Start of Provided data

-- ==== Sys2Proof/Machine/Doip.lean ====
section
/-! DEFINITION. The activation input, vehicle announcement, routing activation and diagnostic bridge of the workshop
port E10 (spec/11, R354-R358). -/

namespace Sys2Proof.Machine

/-! ### Activation (R355, R498) -/

/-- A link-local address by RFC 3927 (R354, R498). -/
def linkLocal (v : View) (w : W) : W × Nat :=
  let (w, r) := w.free v 65024
  (w, 0xA9FE0100 + r)

/-- E10 becomes active as the DoIP edge node: its address is configured, and, where the input activates it, announcements
begin. -/
def startDoip (v : View) (w : W) : W :=
  let m := w.m
  let always := prm m P.eth_doip_activation_mode 10 == 1
  if !prmB m P.eth_doip_enable 10 || (!always && !bit m.io.din 12) then w
  else
    let fresh := !m.doip.active
    let (w, a) := if m.doip.addr == 0 then linkLocal v w else (w, m.doip.addr)
    if always then w.doip fun d => { d with addr := a }
    else w.doip fun d => { d with active := true, deassertedAt := none, addr := a,
                                  announced := if fresh then 0 else d.announced }

/-- The service path of R498 opens with its own link-local address where none is configured. -/
def openService (v : View) (w : W) : W :=
  if serviceOpen w.m && serviceAddress w.m == none then
    let (w, a) := linkLocal v w
    w.borul fun b => { b with serviceAddr := some a }
  else w

/-- An input that holds the module awake may have changed since `old` (R395, R399, R400). -/
def inputChanged (v : View) (old : Module) (w : W) : W :=
  let w := if inputHolds w.m then confirmWake v.now (reasonArisen v v.now w) else w
  let w := if inputHolds old || inputHolds w.m then w.slp fun x => { x with quietSince := v.now } else w
  followGroups v w

/-- The level an input takes, in the low or the high threshold mode, after `time` µs at it: none between the thresholds or
before the debounce completes (R557, R558). -/
def debounced (low : Bool) (time : Nat) (x : Level) : Option Bool :=
  let (hi, lo) : Int × Int := if low then (2500, 1500) else (6000, 3500)
  if x.samples < (time + 999) / 1000 then none
  else if hi ≤ x.mv then some true else if x.mv ≤ lo then some false else none

/-- DOIP_ACT is asserted or de-asserted. -/
def doipActTurns (asserted : Bool) (v : View) (w : W) : W :=
  if bit w.m.io.din 12 == asserted || w.m.mod.state == .off || (w.m.mod.state == .sleep && !bit (prm w.m P.sleep_input_wake_mask) 12)
  then w
  else
    let old := w.m
    let w := w.io fun x => { x with din := setFld x.din 12 1 (b2n asserted) }
    if !powered w.m then w
    else
      let w := if asserted then
          openService v (if fullService w.m then startDoip v w else w.doip fun d => { d with deassertedAt := none })
        else dropLinks v (w.doip fun d => { d with deassertedAt := if d.active then some v.now else none })
      let w := w.event v 0x0B06 0 (u8 (b2n asserted) ++ zeros 3 ++ u32 (doipAddress w.m))
      inputChanged v old w

/-- DOIP_ACTIVATION_CHANGE: DOIP_ACT completes its debounce at this level. -/
def doipActivationChangeCore (x : Level) (v : View) (w : W) : W :=
  match debounced false (prm w.m P.io_doip_act_debounce) x with
  | none => w
  | some asserted => doipActTurns asserted v w

def execDoipActivationChange (x : Level) (s : State) : Host.Outcome State Fault Refusal :=
  run true (doipActivationChangeCore x) s

/-- Diagnostic channels end, with their transfers (R356). -/
def closeDoip (p : DoipConn → Bool) (w : W) : W :=
  let gone := w.m.doip.conns.filter p
  let ends := fun (t : IsoTp) => match t.owner with
    | .diag n => gone.any (fun c => c.conn == n && c.tester % 256 == t.txId % 256)
    | .pair _ => false
  (w.doip fun d => { d with conns := d.conns.filter (fun c => !p c) }).borul fun b =>
    { b with isotp := b.isotp.filter (fun t => !ends t) }

/-- DOIP_DEACTIVATION: the input has been de-asserted for doip_deactivation_delay. -/
def doipDeactivationCore (v : View) (w : W) : W :=
  match w.m.doip.deassertedAt with
  | none => w
  | some t =>
    if prm w.m P.eth_doip_activation_mode 10 == 1 || !v.expired (t + prmNs w.m P.eth_doip_deactivation_delay 10) then w
    else dropLinks v ((closeDoip (fun _ => true) w).doip fun d => { d with active := false, deassertedAt := none })

def execDoipDeactivation (s : State) : Host.Outcome State Fault Refusal := run true doipDeactivationCore s

/-! ### Identification and status (R355, R356) -/

/-- The firmware serves DoIP on E10. -/
def doipServed (m : Module) : Bool :=
  doipActive m && (ethAt m 10).up && m.mod.firmwareRunning && fullService m

def vinBytes (m : Module) : List Byte := (((List.range 5).map (fun e => u32 (prm m P.module_vin 0 e))).flatten).take 17

/-- EID and GID: the MAC address of E10. -/
def eidBytes (m : Module) : List Byte := beBytes 6 (portMac m 10)

/-- Payload of a vehicle announcement or identification response: VIN, logical address, EID, GID, no further action. -/
def announcement (m : Module) : List Byte :=
  vinBytes m ++ beBytes 2 (prm m P.eth_doip_logical_address 10) ++ eidBytes m ++ eidBytes m ++ u8 0

/-- Announcements after an activation (ISO 13400-2, A_DoIP_Announce_Num; PRESUMED, notes/assumptions/61.md). -/
def announceNum : Nat := 3

/-- VEHICLE_ANNOUNCEMENT: the ISO 13400-2 wait or interval has passed. -/
def vehicleAnnouncementCore (_v : View) (w : W) : W :=
  if !doipServed w.m || decide (announceNum ≤ w.m.doip.announced) then w
  else (w.send (.doipUdp (doipMsg 0x0004 (announcement w.m)))).doip fun d => { d with announced := d.announced + 1 }

def execVehicleAnnouncement (s : State) : Host.Outcome State Fault Refusal := run true vehicleAnnouncementCore s

/-- VEHICLE_IDENTIFICATION_REQUEST of payload type 0x0001 (any), 0x0002 (with EID) or 0x0003 (with VIN). -/
def vehicleIdentificationRequestCore (type : Nat) (payload : List Byte) (_v : View) (w : W) : W :=
  let meant := type == 1 || (type == 2 && payload == eidBytes w.m) || (type == 3 && payload == vinBytes w.m)
  if doipServed w.m && meant then w.send (.doipUdp (doipMsg 0x0004 (announcement w.m))) else w

def execVehicleIdentificationRequest (type : Nat) (payload : List Byte) (s : State) : Host.Outcome State Fault Refusal :=
  run true (vehicleIdentificationRequestCore type payload) s

/-- Diagnostic channels and connections a module serves (R356). -/
def doipChannels : Nat := 32

/-- ENTITY_STATUS_REQUEST: gateway, largest and present number of connections, largest message. -/
def entityStatusRequestCore (_v : View) (w : W) : W :=
  let open_ := ((w.m.doip.conns.map DoipConn.conn).eraseDups).length
  if doipServed w.m then
    w.send (.doipUdp (doipMsg 0x4002 (u8 0 ++ u8 doipChannels ++ u8 open_ ++ beBytes 4 (prm w.m P.eth_doip_max_message 10))))
  else w

def execEntityStatusRequest (s : State) : Host.Outcome State Fault Refusal := run true entityStatusRequestCore s

/-- POWER_MODE_REQUEST: ready in RUN. -/
def powerModeRequestCore (_v : View) (w : W) : W :=
  if doipServed w.m then w.send (.doipUdp (doipMsg 0x4004 (u8 (b2n (w.m.mod.state == .run))))) else w

def execPowerModeRequest (s : State) : Host.Outcome State Fault Refusal := run true powerModeRequestCore s

/-- A message arrived on a connection: its channels are not idle. -/
def touchConn (v : View) (conn : Nat) (w : W) : W :=
  w.doip fun d => { d with conns := d.conns.map (fun c => if c.conn == conn then { c with last := v.now } else c) }

/-- ALIVE_CHECK_REQUEST on a connection: answered with the module's logical address. -/
def aliveCheckRequestCore (conn : Nat) (v : View) (w : W) : W :=
  if doipServed w.m then
    (touchConn v conn w).send (.doip conn (doipMsg 0x0008 (beBytes 2 (prm w.m P.eth_doip_logical_address 10))))
  else w

def execAliveCheckRequest (conn : Nat) (s : State) : Host.Outcome State Fault Refusal :=
  run true (aliveCheckRequestCore conn) s

/-! ### Routing activation (R356) -/

/-- The response code. -/
def routingCode (m : Module) (conn sa type : Nat) : Nat :=
  let base := prm m P.eth_doip_tester_base 10
  let mine := m.doip.conns.any (fun c => c.conn == conn && c.tester == sa)
  if 1 < type then 6
  else if sa < base || decide (base + 255 < sa) then 0
  else if m.doip.conns.any (fun c => c.conn != conn && c.tester == sa) then 3
  else if !mine && decide (doipChannels ≤ m.doip.conns.length) then 1
  else 0x10

/-- ROUTING_ACTIVATION_REQUEST of source address `sa` on a TCP connection. -/
def routingActivationRequestCore (conn sa type : Nat) (v : View) (w : W) : W :=
  if !doipServed w.m then w
  else
    let code := routingCode w.m conn sa type
    let w := touchConn v conn w
    let reply := beBytes 2 sa ++ beBytes 2 (prm w.m P.eth_doip_logical_address 10) ++ u8 code ++ zeros 4
    let w := w.send (.doip conn (doipMsg 0x0006 reply))
    if code == 0x10 then
      w.doip fun d => { d with
        conns := if d.conns.any (fun c => c.conn == conn && c.tester == sa) then d.conns else d.conns ++ [⟨conn, sa, v.now⟩] }
    else
      (w.count C.doip_routing_refused 10).event v 0x0B07 1
        (u8 code ++ u8 0 ++ u16 sa ++ u8 w.m.doip.conns.length ++ zeros 3)

def execRoutingActivationRequest (conn sa type : Nat) (s : State) : Host.Outcome State Fault Refusal :=
  run (decide (sa < 65536)) (routingActivationRequestCore conn sa type) s

/-! ### Diagnostic messages (R357, R358) -/

/-- CAN instances reachable. -/
def diagChans (m : Module) : List Nat := bitsOf 22 (prm m P.eth_doip_channel_mask 10)

/-- Format of the bridge's frames on a channel: 29-bit, classic or FD. -/
def diagFmt (m : Module) (ch : Nat) : Nat := if bit (prm m P.eth_doip_fd_mask 10) ch then 3 else 1

/-- A transfer of this identifier is still being sent on the channel. -/
def diagBusy (m : Module) (ch id : Nat) : Bool :=
  m.borul.isotp.any (fun t => t.sending && t.ch == ch && t.txId == id)
    || (canAt m ch).objs.any (fun o => decide (77 ≤ o.1 ∧ o.1 < 85) && o.2.id == id)
    || (canAt m ch).backlog.any (fun b => b.2.2.id == id)

/-- A diagnostic request as it goes to CAN: instance, request and response identifiers. -/
def diagTargets (m : Module) (sa ta : Nat) : List (Nat × Nat × Nat) :=
  let s := sa % 256
  if ta == prm m P.eth_doip_functional_address 10 then (diagChans m).map fun i => (i, 0x18DB3300 + s, 0)
  else
    let i := (ta - 0x4000) / 256
    let t := ta % 256
    if 0x4000 ≤ ta && (diagChans m).contains i then [(i, 0x18DA0000 + 256 * t + s, 0x18DA0000 + 256 * s + t)] else []

/-- The negative acknowledgement a message meets first (R358). -/
def diagRefused (m : Module) (conn sa ta len : Nat) : Option Nat :=
  let l := diagTargets m sa ta
  let functional := ta == prm m P.eth_doip_functional_address 10
  if !m.doip.conns.any (fun c => c.conn == conn && c.tester == sa) then some 2
  else if l.isEmpty then some 3
  else if prm m P.eth_doip_max_message 10 < len
      || (functional && l.any (fun x => decide (tpSingle (diagFmt m x.1) < len))) then some 4
  else if l.any (fun x => diagBusy m x.1 x.2.1) then some 5
  else if l.all (fun x => !canSends m x.1) then some 6
  else none

/-- DIAGNOSTIC_MESSAGE of tester `sa` for target `ta` on a connection. -/
def diagnosticMessageCore (conn sa ta : Nat) (data : List Byte) (v : View) (w : W) : W :=
  if !doipServed w.m then w
  else
    let w := touchConn v conn w
    match diagRefused w.m conn sa ta data.length with
    | some code => doipNack conn ta sa code w
    | none =>
      let l := (diagTargets w.m sa ta).filter (fun x => canSends w.m x.1)
      let w := w.each l fun x w => startTp v (.diag conn) x.1 (diagFmt w.m x.1) x.2.1 x.2.2 data w
      (w.send (.doip conn (doipMsg 0x8002 (beBytes 2 ta ++ beBytes 2 sa ++ u8 0)))).count C.doip_messages 10

def execDiagnosticMessage (conn sa ta : Nat) (data : List Byte) (s : State) : Host.Outcome State Fault Refusal :=
  run (decide (sa < 65536 ∧ ta < 65536)) (diagnosticMessageCore conn sa ta data) s

/-- DOIP_INACTIVITY_TIMEOUT: channels without a message for doip_inactivity_timeout end. -/
def doipInactivityTimeoutCore (v : View) (w : W) : W :=
  closeDoip (fun c => v.expired (c.last + prmNs w.m P.eth_doip_inactivity_timeout 10)) w

def execDoipInactivityTimeout (s : State) : Host.Outcome State Fault Refusal := run true doipInactivityTimeoutCore s

/-- DOIP_CONNECTION_CLOSE: a TCP connection closes. -/
def doipConnectionCloseCore (conn : Nat) (_v : View) (w : W) : W := closeDoip (fun c => c.conn == conn) w

def execDoipConnectionClose (conn : Nat) (s : State) : Host.Outcome State Fault Refusal :=
  run true (doipConnectionCloseCore conn) s

end Sys2Proof.Machine
end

End of Provided data

#### Task prompt:
What you return must be the lines above that run from the line with "namespace Sys2Proof.Machine" to the line with "let always := prm", inclusive, each copied exactly.

#### Your response:
namespace Sys2Proof.Machine

/-! ### Activation (R355, R498) -/

/-- A link-local address by RFC 3927 (R354, R498). -/
def linkLocal (v : View) (w : W) : W × Nat :=
  let (w, r) := w.free v 65024
  (w, 0xA9FE0100 + r)

/-- E10 becomes active as the DoIP edge node: its address is configured, and, where the input activates it, announcements
begin. -/
def startDoip (v : View) (w : W) : W :=
  let m := w.m
  let always := prm m P.eth_doip_activation_mode 10 == 1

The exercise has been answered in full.